Лежа на земле, ругая себя почем зря, он услышал отдаленный глухой стук. Приподнял голову, прислушался. Можно было различить стон рельсов и шум поезда. Вот он надвигается и уже летит мимо, проносится почти над самой головой Николая. А незадачливый практикант лежит неподвижно, и ему не хочется ползти к рельсам и подкладывать свою голову под колеса. «Нет, дудки! Это не шибко умная штука, пусть поищут других дураков!»
Он лежал и думал о том, как жить дальше. И вспомнил случай из своего детства. Было ему тогда лет пять. Как-то летом отец взял его на рыбалку на озеро, где отдыхали заводские. Отец поставил Николая у воды, говорит: иди купайся, учись плавать. Николай не умел плавать, боялся воды, расплакался. Тогда к ним приблизился на лодке Косачев, взял Николая на руки, отвез от берега и бросил в воду.
— Плыви, Колька, плыви! Будешь бояться воды, век просидишь на берегу, не научишься плавать.
Все всполошились, и мать испугалась, а Колька начал барахтаться, нахлебался воды, закашлялся и все же проплыл метра два. И когда Косачев поднял его обратно в лодку, мальчуган расхрабрился, снова потянулся к воде. С тех пор Николай перестал бояться воды, научился плавать.
Он повернулся на спину, увидел над собой синее небо, перечеркнутое телеграфными проводами. На проводах сидели воробьи, с веселым чириканьем поглядывали на практиканта. Он вскочил на ноги, схватил камень и запустил в воробьиную стаю. Птицы улетели в сторону леса, а Николай осмотрелся вокруг, постоял, подумал и зашагал по шпалам в ту сторону, откуда приехал на паровозе.
Он шел торопливо, с озабоченным видом, как ходят люди, занятые срочным делом. Никакие посторонние мысли больше не отвлекали его, он шагал так, будто принял важное решение, знал, что делает.
Часа через два добрался до небольшого разъезда. Как только увидел будку, торопливо направился к дежурному, попросил, чтобы тот позвонил на узловую станцию и узнал, все ли в порядке с девяносто вторым составом.
Отхлебывая кипяток из алюминиевой кружки, дежурный осмотрел парня с ног до головы, взял со стола кусочек сахару, разломил его пальцами, бросил в рот маленький осколок.
— А что ему сделается? У нас завсегда все в порядке. По линии передали, будто трубу прорвало. Да машинист не растерялся, на ходу перекрыл воду.
— А сам здоров? — спросил Николай с тревогой.
Дежурный засмеялся, разгладил ладонью усы.

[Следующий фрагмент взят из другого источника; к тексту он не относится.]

@[simp] theorem State.setReg_cfg (s : State) (r : Reg) (v : Byte) : (s.setReg r v).cfg = s.cfg := by cases r <;> rfl
@[simp] theorem State.setReg_a (s : State) (r : Reg) (v : Byte) : (s.setReg r v).a = if r = .a then v else s.a := by cases r <;> rfl
@[simp] theorem State.setReg_x (s : State) (r : Reg) (v : Byte) : (s.setReg r v).x = if r = .x then v else s.x := by cases r <;> rfl
@[simp] theorem State.setReg_y (s : State) (r : Reg) (v : Byte) : (s.setReg r v).y = if r = .y then v else s.y := by cases r <;> rfl
@[simp] theorem State.setReg_sp (s : State) (r : Reg) (v : Byte) : (s.setReg r v).sp = s.sp := by cases r <;> rfl
@[simp] theorem State.setReg_pc (s : State) (r : Reg) (v : Byte) : (s.setReg r v).pc = s.pc := by cases r <;> rfl
@[simp] theorem State.setReg_c (s : State) (r : Reg) (v : Byte) : (s.setReg r v).c = s.c := by cases r <;> rfl
@[simp] theorem State.setReg_z (s : State) (r : Reg) (v : Byte) : (s.setReg r v).z = s.z := by cases r <;> rfl
@[simp] theorem State.setReg_n (s : State) (r : Reg) (v : Byte) : (s.setReg r v).n = s.n := by cases r <;> rfl
@[simp] theorem State.setReg_mem (s : State) (r : Reg) (v : Byte) : (s.setReg r v).mem = s.mem := by cases r <;> rfl
@[simp] theorem State.setReg_runState (s : State) (r : Reg) (v : Byte) : (s.setReg r v).runState = s.runState := by cases r <;> rfl
@[simp] theorem State.setReg_fault (s : State) (r : Reg) (v : Byte) : (s.setReg r v).fault = s.fault := by cases r <;> rfl
@[simp] theorem State.setReg_input (s : State) (r : Reg) (v : Byte) : (s.setReg r v).input = s.input := by cases r <;> rfl
@[simp] theorem State.setReg_draws (s : State) (r : Reg) (v : Byte) : (s.setReg r v).draws = s.draws := by cases r <;> rfl
@[simp] theorem State.setReg_trace (s : State) (r : Reg) (v : Byte) : (s.setReg r v).trace = s.trace := by cases r <;> rfl
@[simp] theorem State.setReg_reg (s : State) (r q : Reg) (v : Byte) :
    (s.setReg r v).reg q = if q = r then v else s.reg q := by cases r <;> cases q <;> rfl
@[simp] theorem State.setReg_peek (s : State) (r : Reg) (v : Byte) (d : Addr) : (s.setReg r v).peek d = s.peek d := by
  cases r <;> rfl

@[simp] theorem State.reg_a (s : State) : s.reg .a = s.a := rfl
@[simp] theorem State.reg_x (s : State) : s.reg .x = s.x := rfl
@[simp] theorem State.reg_y (s : State) : s.reg .y = s.y := rfl

end Sys2Proof.Machine
end

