-- ==== Sys2Proof/Tests/Slice0.lean ====
section
/-! SUPPORT. The model's own tests: each configuration check refuses an ill-formed term, words of the spec's encodings decode,
one step gives what the spec's vectors say, and every statement's hypotheses have a witness. -/

namespace Sys2Proof.Tests

open Sys2Proof Sys2Proof.Machine

/-! ### Helpers -/

/-- Decoding under the default table gives exactly this instruction and no byte is left. -/
def decodes (bs : List Byte) (i : Instr) : Bool :=
  match decode defaultTable bs with
  | .ok (j, rest) => j == i && rest == []
  | .error _ => false

/-- The launch state of 95_test_vectors.md section 0, with the instruction's bytes at 0x0600. -/
def launch (bs : List Byte) : State := pokeBytes bs 0x0600 State.reset

/-- Bytes stored from an address on. -/
def put (a : Addr) (bs : List Byte) (s : State) : State := pokeBytes bs a s

/-- The outcome is a next state for which the test holds. -/
def after (o : Host.Outcome State Fault Refusal) (p : State → Bool) : Bool :=
  match o with
  | .next t => p t
  | .fault _ => false
  | .refused _ => false

/-- The outcome is the refusal of an ill-formed configuration. -/
def refusesConfig (o : Host.Outcome State Fault Refusal) : Bool :=
  match o with
  | .next _ => false
  | .fault _ => false
  | .refused r => r == .illFormedConfig

/-! ### Well-formedness: an ill-formed term for each check, which the check refuses -/

/-- The defaults pass every check (00_scope.md R10, R11). -/
theorem test_default_wf : Config.default.wf = true := by decide

/-- One cell for both devices (R11, first item). -/
def sameCells : Config := { Config.default with inputAddr := 0x00FE }

theorem test_wf_cells_differ : sameCells.cellsDiffer = false ∧ sameCells.wf = false := by decide

/-- The random cell at the first, the input cell at the last output cell (R11, second item). -/
def randomInOutput : Config := { Config.default with randomAddr := 0x0200 }
def inputInOutput : Config := { Config.default with inputAddr := 0x05FF }

theorem test_wf_cells_outside_output :
    randomInOutput.cellsOutsideOutput = false ∧ randomInOutput.wf = false ∧
    inputInOutput.cellsOutsideOutput = false ∧ inputInOutput.wf = false ∧
    ({ Config.default with inputAddr := 0x01FF } : Config).wf = true ∧
    ({ Config.default with inputAddr := 0x0600 } : Config).wf = true := by decide

/-- One row past the end of memory (R11, third item), beside an output that ends exactly there. -/
def outputTooHigh : Config := { Config.default with outBase := 0xFC20 }

theorem test_wf_output_fits : outputTooHigh.outputFits = false ∧ outputTooHigh.wf = false ∧
    ({ Config.default with outBase := 0xFC00 } : Config).wf = true := by decide

/-- A last row cut short (R11, fourth item). -/
def brokenRow : Config := { Config.default with outSize := 1023 }

theorem test_wf_whole_rows : brokenRow.wholeRows = false ∧ brokenRow.wf = false := by decide

/-- Each count at 0 (R10: integers >= 1). -/
theorem test_wf_counts_positive :
    ({ Config.default with outSize := 0 } : Config).countsPositive = false ∧
    ({ Config.default with outWidth := 0 } : Config).countsPositive = false ∧
    ({ Config.default with paletteSize := 0 } : Config).countsPositive = false := by decide

/-- Two descriptors for one opcode (30_encoding.md R70), and two rows out of the order of log entry 11. -/
theorem test_wf_table_rising :
    OpcodeTable.rising [row 0xEA .nop .imp, row 0xEA .clc .imp] = false ∧
    OpcodeTable.wf [row 0xEA .nop .imp, row 0x18 .clc .imp] = false := by decide

/-- A pair that rule R71 does not list: LDA with the relative mode. -/
theorem test_wf_table_admitted :
    Descriptor.admitted ⟨.lda, .rel⟩ = false ∧ OpcodeTable.wf [row 0xA9 .lda .rel] = false := by decide

/-- An instruction whose pair a table has no entry for. -/
theorem test_wf_instr : Instr.wf [row 0xEA .nop .imp] (.ldaImm 0x05) = false ∧
    Instr.wf defaultTable (.ldaImm 0x05) = true := by decide

/-- The step refuses a configuration that fails a check, and a table that fails its check (log entry 10). -/
theorem test_step_refuses_ill_formed :
    refusesConfig (step { State.reset with cfg := sameCells }) = true ∧
    refusesConfig (step { State.reset with cfg := { Config.default with table := [row 0x00 .lda .rel] } }) = true := by
  decide


/-! ### Decoding: words written out from the spec's encoding lines, every constructor once -/

/-- The encoding lines of 41_load_store_transfer.md R99 to R101: opcode byte, then the operand bytes, low byte first. -/
theorem test_decode_loads : (
    decodes [0xA1, 0x37] (.ldaIndx 0x37) && decodes [0xA5, 0x37] (.ldaZp 0x37) &&
    decodes [0xA9, 0x37] (.ldaImm 0x37) && decodes [0xAD, 0x37, 0x13] (.ldaAbs 0x37 0x13) &&
    decodes [0xB1, 0x37] (.ldaIndy 0x37) && decodes [0xB5, 0x37] (.ldaZpx 0x37) &&
    decodes [0xB9, 0x37, 0x13] (.ldaAbsy 0x37 0x13) && decodes [0xA2, 0x37] (.ldxImm 0x37) &&
    decodes [0xA6, 0x37] (.ldxZp 0x37) && decodes [0xAE, 0x37, 0x13] (.ldxAbs 0x37 0x13) &&
    decodes [0xBE, 0x37, 0x13] (.ldxAbsy 0x37 0x13) && decodes [0xA0, 0x37] (.ldyImm 0x37) &&
    decodes [0xA4, 0x37] (.ldyZp 0x37) && decodes [0xAC, 0x37, 0x13] (.ldyAbs 0x37 0x13) &&
    decodes [0xB4, 0x37] (.ldyZpx 0x37)) = true := by decide

/-- The encoding lines of 41_load_store_transfer.md R102 to R104: opcode byte, then the operand bytes, low byte first. -/
theorem test_decode_stores : (
    decodes [0x81, 0x37] (.staIndx 0x37) && decodes [0x85, 0x37] (.staZp 0x37) &&
    decodes [0x8D, 0x37, 0x13] (.staAbs 0x37 0x13) && decodes [0x91, 0x37] (.staIndy 0x37) &&
    decodes [0x95, 0x37] (.staZpx 0x37) && decodes [0x99, 0x37, 0x13] (.staAbsy 0x37 0x13) &&
    decodes [0x86, 0x37] (.stxZp 0x37) && decodes [0x8E, 0x37, 0x13] (.stxAbs 0x37 0x13) &&
    decodes [0x84, 0x37] (.styZp 0x37) && decodes [0x8C, 0x37, 0x13] (.styAbs 0x37 0x13) &&
    decodes [0x94, 0x37] (.styZpx 0x37)) = true := by decide

/-- The encoding lines of 41_load_store_transfer.md R105 to R112: opcode byte, then the operand bytes, low byte first. -/
theorem test_decode_transfers_and_stack : (
    decodes [0xAA] .tax && decodes [0xA8] .tay && decodes [0x8A] .txa && decodes [0x98] .tya &&
    decodes [0xBA] .tsx && decodes [0x9A] .txs && decodes [0x48] .pha && decodes [0x68] .pla) = true := by decide

/-- The encoding lines of 42_alu.md R115, R116: opcode byte, then the operand bytes, low byte first. -/
theorem test_decode_adc_and_sbc : (
    decodes [0x61, 0x37] (.adcIndx 0x37) && decodes [0x65, 0x37] (.adcZp 0x37) &&
    decodes [0x69, 0x37] (.adcImm 0x37) && decodes [0x6D, 0x37, 0x13] (.adcAbs 0x37 0x13) &&
    decodes [0x71, 0x37] (.adcIndy 0x37) && decodes [0x75, 0x37] (.adcZpx 0x37) &&
    decodes [0x79, 0x37, 0x13] (.adcAbsy 0x37 0x13) && decodes [0xE1, 0x37] (.sbcIndx 0x37) &&
    decodes [0xE5, 0x37] (.sbcZp 0x37) && decodes [0xE9, 0x37] (.sbcImm 0x37) &&
    decodes [0xED, 0x37, 0x13] (.sbcAbs 0x37 0x13) && decodes [0xF1, 0x37] (.sbcIndy 0x37) &&
    decodes [0xF5, 0x37] (.sbcZpx 0x37) && decodes [0xF9, 0x37, 0x13] (.sbcAbsy 0x37 0x13)) = true := by decide

/-- The encoding lines of 42_alu.md R117 to R119: opcode byte, then the operand bytes, low byte first. -/
theorem test_decode_logic : (
    decodes [0x21, 0x37] (.andIndx 0x37) && decodes [0x25, 0x37] (.andZp 0x37) &&
    decodes [0x29, 0x37] (.andImm 0x37) && decodes [0x2D, 0x37, 0x13] (.andAbs 0x37 0x13) &&
    decodes [0x31, 0x37] (.andIndy 0x37) && decodes [0x35, 0x37] (.andZpx 0x37) &&
    decodes [0x39, 0x37, 0x13] (.andAbsy 0x37 0x13) && decodes [0x01, 0x37] (.oraIndx 0x37) &&
    decodes [0x05, 0x37] (.oraZp 0x37) && decodes [0x09, 0x37] (.oraImm 0x37) &&
    decodes [0x0D, 0x37, 0x13] (.oraAbs 0x37 0x13) && decodes [0x11, 0x37] (.oraIndy 0x37) &&
    decodes [0x15, 0x37] (.oraZpx 0x37) && decodes [0x19, 0x37, 0x13] (.oraAbsy 0x37 0x13) &&
    decodes [0x41, 0x37] (.eorIndx 0x37) && decodes [0x45, 0x37] (.eorZp 0x37) &&
    decodes [0x49, 0x37] (.eorImm 0x37) && decodes [0x4D, 0x37, 0x13] (.eorAbs 0x37 0x13) &&
    decodes [0x51, 0x37] (.eorIndy 0x37) && decodes [0x55, 0x37] (.eorZpx 0x37) &&
    decodes [0x59, 0x37, 0x13] (.eorAbsy 0x37 0x13)) = true := by decide

/-- The encoding lines of 42_alu.md R121 to R124: opcode byte, then the operand bytes, low byte first. -/
theorem test_decode_compares_and_bit : (
    decodes [0xC1, 0x37] (.cmpIndx 0x37) && decodes [0xC5, 0x37] (.cmpZp 0x37) &&
    decodes [0xC9, 0x37] (.cmpImm 0x37) && decodes [0xCD, 0x37, 0x13] (.cmpAbs 0x37 0x13) &&
    decodes [0xD1, 0x37] (.cmpIndy 0x37) && decodes [0xD5, 0x37] (.cmpZpx 0x37) &&
    decodes [0xD9, 0x37, 0x13] (.cmpAbsy 0x37 0x13) && decodes [0xE0, 0x37] (.cpxImm 0x37) &&
    decodes [0xE4, 0x37] (.cpxZp 0x37) && decodes [0xEC, 0x37, 0x13] (.cpxAbs 0x37 0x13) &&
    decodes [0xC0, 0x37] (.cpyImm 0x37) && decodes [0xC4, 0x37] (.cpyZp 0x37) &&
    decodes [0xCC, 0x37, 0x13] (.cpyAbs 0x37 0x13) && decodes [0x24, 0x37] (.bitZp 0x37) &&
    decodes [0x2C, 0x37, 0x13] (.bitAbs 0x37 0x13)) = true := by decide

/-- The encoding lines of 42_alu.md R125 to R130: opcode byte, then the operand bytes, low byte first. -/
theorem test_decode_increments : (
    decodes [0xE6, 0x37] (.incZp 0x37) && decodes [0xEE, 0x37, 0x13] (.incAbs 0x37 0x13) &&
    decodes [0xF6, 0x37] (.incZpx 0x37) && decodes [0xC6, 0x37] (.decZp 0x37) &&
    decodes [0xCE, 0x37, 0x13] (.decAbs 0x37 0x13) && decodes [0xD6, 0x37] (.decZpx 0x37) && decodes [0xE8] .inx &&
    decodes [0xC8] .iny && decodes [0xCA] .dex && decodes [0x88] .dey) = true := by decide

/-- The encoding lines of 42_alu.md R132 to R135: opcode byte, then the operand bytes, low byte first. -/
theorem test_decode_shifts : (
    decodes [0x06, 0x37] (.aslZp 0x37) && decodes [0x0A] .aslAcc &&
    decodes [0x0E, 0x37, 0x13] (.aslAbs 0x37 0x13) && decodes [0x16, 0x37] (.aslZpx 0x37) &&
    decodes [0x46, 0x37] (.lsrZp 0x37) && decodes [0x4A] .lsrAcc &&
    decodes [0x4E, 0x37, 0x13] (.lsrAbs 0x37 0x13) && decodes [0x56, 0x37] (.lsrZpx 0x37) &&
    decodes [0x26, 0x37] (.rolZp 0x37) && decodes [0x2A] .rolAcc &&
    decodes [0x2E, 0x37, 0x13] (.rolAbs 0x37 0x13) && decodes [0x36, 0x37] (.rolZpx 0x37) &&
    decodes [0x66, 0x37] (.rorZp 0x37) && decodes [0x6A] .rorAcc &&
    decodes [0x6E, 0x37, 0x13] (.rorAbs 0x37 0x13) && decodes [0x76, 0x37] (.rorZpx 0x37)) = true := by decide

/-- The encoding lines of 43_control.md R136 to R149: opcode byte, then the operand bytes, low byte first. -/
theorem test_decode_control : (
    decodes [0x4C, 0x37, 0x13] (.jmp 0x37 0x13) && decodes [0x20, 0x37, 0x13] (.jsr 0x37 0x13) &&
    decodes [0x60] .rts && decodes [0x10, 0x37] (.bpl 0x37) && decodes [0x30, 0x37] (.bmi 0x37) &&
    decodes [0x90, 0x37] (.bcc 0x37) && decodes [0xB0, 0x37] (.bcs 0x37) && decodes [0xD0, 0x37] (.bne 0x37) &&
    decodes [0xF0, 0x37] (.beq 0x37) && decodes [0x18] .clc && decodes [0x38] .sec && decodes [0xEA] .nop &&
    decodes [0x00] .brk) = true := by decide

/-! ### One step each, expected results from 95_test_vectors.md -/

/-- 95_test_vectors.md A1. -/
theorem test_lda_imm_zero : after (step { launch [0xA9, 0x00] with a := 5 })
    (fun t => t.a == 0x00 && t.z && !t.n && t.pc == 0x0602) = true := by decide
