/-- R101 and R214 under the spec's decision D11, in the model's own state before any image (log entry 11): `Run` is refused,
as a step and as a whole operation; so are the tick, a write, and an image of the wrong length; a refused request changes
nothing and is dropped; the core stays as it is however long it is stepped, until an image of 65536 bytes is loaded, which is
reset. -/
def Obligations.NothingRunsBeforeAnImageIsLoaded : Prop :=
  State.beforeImage.status = .unloaded ∧
  ∀ s : State, s.status = .unloaded →
    (∀ n rest, s.pending = .run n :: rest → step s = .refused .runNotIdle) ∧
    (∀ n, runBatch n s = .refused .runNotIdle) ∧
    (∀ act image rest, s.pending = act :: rest → loadedImage act = some image →
      (image.length ≠ 65536 → step s = .refused .imageLength) ∧
      (image.length = 65536 → step s = .next { loadImage image s with pending := rest })) ∧
    (∀ act rest, s.pending = act :: rest → (∀ image, loadedImage act = some image → image.length ≠ 65536) →
      (∃ r, step s = .refused r) ∧ proceed s = { s with pending := rest }) ∧
    (∀ k, (∀ act ∈ s.pending, ∀ image, loadedImage act = some image → image.length ≠ 65536) →
      proceedN k s = { s with pending := s.pending.drop k })
end

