/-- A batch that does not store to the counter leaves it as it was, the write-back included (R27, R106). -/
theorem runBatch_counter {n : Nat} {s t : State} (hs : s.mem.wf = true) (hidle : s.status = .idle)
    (h : runBatch n s = .next t)
    (hstored : ∀ k u, k < n → repeatStep k { loadRegisters s with status := .running } = .next u →
      ∀ a ∈ storedCells (fetchInstr u).1 (fetchInstr u).2, a ≠ 0x0006 ∧ a ≠ 0x0007) :
    t.status = .idle ∧ t.mem.wf = true ∧ readWord t.mem 0x0006 = readWord s.mem 0x0006 := by
  obtain ⟨u, hu, rfl⟩ := runBatch_next hidle h
  obtain ⟨_, hwf⟩ := repeatStep_next hu
  obtain ⟨_, _, _, hcells⟩ := writeBack_reads (hwf hs)
  have hkept := frameCounterConstantWithinABatch n { loadRegisters s with status := .running } u hs hu hstored
  refine ⟨rfl, writeBack_wf (hwf hs), ?_⟩
  calc readWord (writeBack u).mem 0x0006
    _ = readWord u.mem 0x0006 := by rw [readWord, readWord, hcells 0x0006 (by decide), hcells (0x0006 + 1) (by decide)]
    _ = readWord s.mem 0x0006 := hkept

/-- Settles O55: one tick, and a batch that keeps the counter, in either order. -/
theorem frameOfEitherOrderCountsOne : Obligations.FrameOfEitherOrderCountsOne := by
  intro order n s t hs hidle h hstored
  cases order with
  | beforeRun =>
    obtain ⟨hstatus, _, hcounter⟩ := runBatch_counter (tickFrame_wf hs) hidle h hstored
    rw [hcounter, tickFrame_counter hs]
    exact ⟨hstatus, rfl⟩
  | afterRun =>
    rw [runFrame] at h
    split at h
    · next u hu =>
      cases h
      obtain ⟨hstatus, hwf, hcounter⟩ := runBatch_counter hs hidle hu hstored
      rw [tickFrame_counter hwf, hcounter]
      exact ⟨hstatus, rfl⟩
    · cases h
    · cases h

/-! ### Pixels -/

/-- The address of a pixel inside the frame buffer (R62). -/
theorem pixelAddress_toNat {x y : Nat} (hx : x < 128) (hy : y < 128) :
    (pixelAddress x y).toNat = 0x0400 + 128 * y + x := by
  have hbase : Config.frameBufferBase.toNat = 0x0400 := rfl
  rw [pixelAddress, u16, BitVec.toNat_add, BitVec.toNat_ofNat, hbase]
  omega

/-- Different pixels are different cells. -/
theorem pixelAddress_ne {x y x' y' : Nat} (hx : x < 128) (hy : y < 128) (hx' : x' < 128) (hy' : y' < 128)
    (h : (x', y') ≠ (x, y)) : pixelAddress x' y' ≠ pixelAddress x y := by
  intro heq
  have hnat := congrArg BitVec.toNat heq
  rw [pixelAddress_toNat hx' hy', pixelAddress_toNat hx hy] at hnat
  exact h (Prod.ext (by omega) (by omega))

/-- The cells of the palette lie below the frame buffer (R62). -/
theorem paletteAddress_toNat_lt (i : Byte) {k : Nat} (hk : k < 3) :
    (Config.paletteBase + u16 (3 * i.toNat) + BitVec.ofNat 16 k).toNat < 0x0400 := by
  have hi := i.isLt
  have hsum : Config.paletteBase + u16 (3 * i.toNat) + BitVec.ofNat 16 k = u16 (0x0100 + 3 * i.toNat + k) := by
    rw [u16_add, u16_add]
    rfl
  rw [hsum, u16, BitVec.toNat_ofNat, Nat.mod_eq_of_lt (by omega)]
  omega
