-- ==== Sys2Proof/Machine/State.lean ====
section
/-!
DEFINITION. The complete state of one instance (`10_state.md` R20), as plain data, its reset values (R37), and the
reasons a step can stop. Three fields at the end are the model's own: what the host and the peer do in the steps to
come, written out as data.
-/

namespace Sys2Proof.Machine

/-- The output lines (R25, R26, R27). -/
inductive OutLine where
  | cs
  | sck
  | mosi
  deriving DecidableEq, Repr

/-- The positions of the sequencer, the block's program counter (R31): rest, the manual sequence (R96 to R98), the
hardware sequence (R103 to R107), and the decode position. -/
inductive Pos where
  | idle
  | m1a
  | m1b
  | m1c
  | m1d
  | m2a (i : Fin 32)
  | m2b (i : Fin 32)
  | m2c (i : Fin 32)
  | m2d (i : Fin 32)
  | m2e (i : Fin 32)
  | m3
  | h2a
  | h2b
  | h3r (k : Fin 4) (j : Fin 8)
  | h3f (k : Fin 4) (j : Fin 8)
  | h4
  | dec
  deriving DecidableEq, Repr

/-- The events of the trace (`00_scope.md` section 6, R33): `W(L,b)`, `S(b)`, `D`, `RESULT(op, valid, data)`. -/
inductive Event where
  | write (line : OutLine) (level : Level)
  | sample (level : Level)
  | delay
  | result (op : CmdCode) (valid : Bool) (data : ResData)
  deriving DecidableEq, Repr

/-- What the host does during one step: nothing, or a request (log 1). -/
inductive HostMove where
  | quiet
  | request (r : Request)
  deriving DecidableEq, Repr

/-- The state of R20. -/
structure State where
  /-- `MODE` (R21). -/
  mode : Mode
  /-- `CS_ID` (R22). -/
  csId : LineId
  /-- `CLK_ID`, present exactly in `MANUAL` mode (R22, D17). -/
  clkId : Option LineId
  /-- `MISO_ID`, present exactly in `MANUAL` mode (R22, D17). -/
  misoId : Option LineId
  /-- `BITORDER`, `SPIMODE`, `CLKDIV`, present exactly in `HARDWARE` mode (R24; log 10). -/
  bus : Option BusConfig
  /-- `CS`: the chip-select line, 0 is asserted (R25). -/
  cs : Level
  /-- `SCK`: the clock line (R26). -/
  sck : Level
  /-- `MOSI`: the outgoing data line, present exactly in `HARDWARE` mode (R27; log 10). -/
  mosi : Option Level
  /-- `ACC`: the manual strategy's accumulator (R29). -/
  acc : BitVec 32
  /-- `RXB`: the byte engine's receive shift register (R30). -/
  rxb : Byte
  /-- `BUF[0]` to `BUF[3]`, index 3 most significant (R30, R52). -/
  buf : Vector Byte 4
  /-- `SEQ` (R31). -/
  seq : Pos
  /-- `BUSY` (R32). -/
  busy : Bool
  /-- `OPR` (R32). -/
  opr : CmdCode
  /-- `FRAME_NO`, ghost (R33). -/
  frameNo : Nat
  /-- `TRACE`, ghost, oldest event first (R33). -/
  trace : List Event
  /-- The model's own: which construction this is, counted from 0 (log 3). -/
  life : Nat
  /-- The model's own: the peer's answers as far as they are written out, element `n` for acquisition `n`, the answer
  to sample `i` standing at bit `31 - i`; beyond the end the free value `Config.sample` answers (R60; log 2). -/
  oracle : List Frame
  /-- The model's own: the host's moves in the steps to come, one a step; beyond the end the host is quiet (log 1). -/
  host : List HostMove
  deriving DecidableEq, Repr

/-- The block raises no exception, takes no trap and has no fault state (R160), so there is no fault: no meaning and no
step raises one. Safe: nothing can be proved from a stop that never happens (log 26). -/
inductive Fault where
  deriving DecidableEq, Repr

/-- Why a step has no next state: always a host that breaks the protocol. -/
inductive Refusal where
  /-- An instruction without a meaning yet; raised only by `exec`'s refused arms, of which there are none. Safe. -/
  | notModelled (mnemonic : String)
  /-- A command presented while another runs (R149, D16, U9: the model refuses it). Raised by the fetch when `START`
  comes with `BUSY = 1`, and by a read command's meaning in a state that runs another command. Safe (log 7). -/
  | commandWhileBusy
  /-- A reset release whose strap comes with a number of identifiers that no construction entry point takes (R74).
  Raised by the fetch. Safe (log 8). -/
  | malformedRequest
  deriving DecidableEq, Repr

/-- The state as the block leaves reset (R37, R146, R147), for a strap `m` and identifiers: chip-select high, clock
low, the working registers zero, at rest, nothing in the trace. `clk` and `miso` are taken in `MANUAL` mode only, the
bus configuration and `MOSI` exist in `HARDWARE` mode only. `OPR` is unspecified (R37): 00 is the model's value (log 4).
The model's own fields stand at their beginnings (log 1, log 2, log 3). -/
def State.constructed (m : Mode) (clk cs miso : LineId) : State where
  mode := m
  csId := cs
  clkId := match m with
    | .manual => some clk
    | .hardware => none
  misoId := match m with
    | .manual => some miso
    | .hardware => none
  bus := match m with
    | .manual => none
    | .hardware => some { bitOrder := .msbFirst, spiMode := .mode0, clkDiv := Config.spiClkDiv }
  cs := true
  sck := false
  mosi := match m with
    | .manual => none
    | .hardware => some false
  acc := 0#32
  rxb := 0#8
  buf := #v[0#8, 0#8, 0#8, 0#8]
  seq := .idle
  busy := false
  opr := 0b00#2
  frameNo := 0
  trace := []
  life := 0
  oracle := []
  host := []

/-- The machine right after its first reset (R37, R180): the construction that the instance's strap and identifiers
select (log 5), before any move of the host. -/
def State.reset : State :=
  State.constructed Config.strap Config.clkId Config.csId Config.misoId

end Sys2Proof.Machine
end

— Машинист-то? Здоров. Только вот чего-то про помощника говорили, не понял я точно. Будто поскользнулся помощник или ошпарило его водой, он и свалился с паровоза. Беспокоятся о нем, а машинист говорит, что видел его живого, с земли соскочил и за поездом бежал. Не ты ли будешь помощником? — Дежурный начал подозрительно и придирчиво разглядывать парня. Руки замазаны, штаны порваны, кровь на щеке. — Небось больно упал?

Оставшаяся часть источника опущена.